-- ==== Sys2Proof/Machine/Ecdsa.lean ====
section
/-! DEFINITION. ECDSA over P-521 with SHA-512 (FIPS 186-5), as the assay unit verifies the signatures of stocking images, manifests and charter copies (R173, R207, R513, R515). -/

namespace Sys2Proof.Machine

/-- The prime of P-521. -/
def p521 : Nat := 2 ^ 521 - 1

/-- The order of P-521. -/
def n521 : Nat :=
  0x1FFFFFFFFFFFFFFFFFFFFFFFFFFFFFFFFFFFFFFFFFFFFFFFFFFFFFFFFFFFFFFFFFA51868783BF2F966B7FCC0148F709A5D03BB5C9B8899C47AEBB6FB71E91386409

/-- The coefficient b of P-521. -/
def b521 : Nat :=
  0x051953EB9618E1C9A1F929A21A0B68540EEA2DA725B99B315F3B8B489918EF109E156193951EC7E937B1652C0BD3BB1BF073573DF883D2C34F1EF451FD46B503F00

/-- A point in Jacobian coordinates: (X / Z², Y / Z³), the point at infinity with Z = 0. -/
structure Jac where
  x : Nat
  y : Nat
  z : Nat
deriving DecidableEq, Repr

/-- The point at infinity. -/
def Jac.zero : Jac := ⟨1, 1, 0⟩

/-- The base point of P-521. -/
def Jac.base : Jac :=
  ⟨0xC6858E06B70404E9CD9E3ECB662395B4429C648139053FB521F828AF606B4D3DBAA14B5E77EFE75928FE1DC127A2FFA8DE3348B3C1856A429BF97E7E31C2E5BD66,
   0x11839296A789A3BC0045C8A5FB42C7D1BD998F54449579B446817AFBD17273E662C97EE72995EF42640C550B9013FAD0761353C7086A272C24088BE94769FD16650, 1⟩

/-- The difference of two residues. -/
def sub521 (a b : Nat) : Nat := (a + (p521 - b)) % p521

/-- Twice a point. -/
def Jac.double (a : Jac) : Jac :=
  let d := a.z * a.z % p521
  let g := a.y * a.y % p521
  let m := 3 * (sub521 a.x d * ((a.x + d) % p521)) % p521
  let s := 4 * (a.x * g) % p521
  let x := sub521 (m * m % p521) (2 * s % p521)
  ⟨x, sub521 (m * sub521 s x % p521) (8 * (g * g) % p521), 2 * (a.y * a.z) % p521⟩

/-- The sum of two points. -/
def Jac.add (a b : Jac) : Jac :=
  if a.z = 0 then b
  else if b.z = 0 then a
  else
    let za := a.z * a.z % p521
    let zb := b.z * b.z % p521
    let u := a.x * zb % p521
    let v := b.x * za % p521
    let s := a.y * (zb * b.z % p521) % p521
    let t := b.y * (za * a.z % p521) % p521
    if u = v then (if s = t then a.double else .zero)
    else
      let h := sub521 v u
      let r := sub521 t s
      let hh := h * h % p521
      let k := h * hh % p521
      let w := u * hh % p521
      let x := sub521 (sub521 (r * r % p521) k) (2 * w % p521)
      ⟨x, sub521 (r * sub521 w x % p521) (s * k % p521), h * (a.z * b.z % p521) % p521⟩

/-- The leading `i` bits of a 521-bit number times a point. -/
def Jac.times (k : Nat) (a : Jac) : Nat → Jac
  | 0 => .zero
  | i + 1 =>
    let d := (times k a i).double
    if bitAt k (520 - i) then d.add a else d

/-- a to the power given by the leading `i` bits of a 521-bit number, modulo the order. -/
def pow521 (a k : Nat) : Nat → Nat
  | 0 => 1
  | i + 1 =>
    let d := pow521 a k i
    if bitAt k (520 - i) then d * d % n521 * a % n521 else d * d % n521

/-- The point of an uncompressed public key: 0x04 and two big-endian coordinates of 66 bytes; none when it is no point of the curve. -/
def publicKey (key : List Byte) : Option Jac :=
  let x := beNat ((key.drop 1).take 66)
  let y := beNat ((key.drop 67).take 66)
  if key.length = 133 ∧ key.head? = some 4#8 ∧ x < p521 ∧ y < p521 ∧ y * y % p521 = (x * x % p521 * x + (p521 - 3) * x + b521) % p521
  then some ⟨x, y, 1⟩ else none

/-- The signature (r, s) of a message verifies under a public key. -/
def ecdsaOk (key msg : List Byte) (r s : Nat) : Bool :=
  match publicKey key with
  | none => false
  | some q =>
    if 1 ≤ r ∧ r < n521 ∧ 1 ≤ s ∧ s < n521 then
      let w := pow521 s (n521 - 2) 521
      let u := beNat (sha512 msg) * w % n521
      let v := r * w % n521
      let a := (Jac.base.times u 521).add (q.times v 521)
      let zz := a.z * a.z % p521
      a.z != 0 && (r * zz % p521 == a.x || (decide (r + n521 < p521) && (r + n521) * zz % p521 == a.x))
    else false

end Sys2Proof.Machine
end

☆ ☆ ☆

Exercise description :: Apply a filter to the listing above so that only lines with "number" are kept, and copy those lines.

Your response ::
/-- The leading `i` bits of a 521-bit number times a point. -/
/-- a to the power given by the leading `i` bits of a 521-bit number, modulo the order. -/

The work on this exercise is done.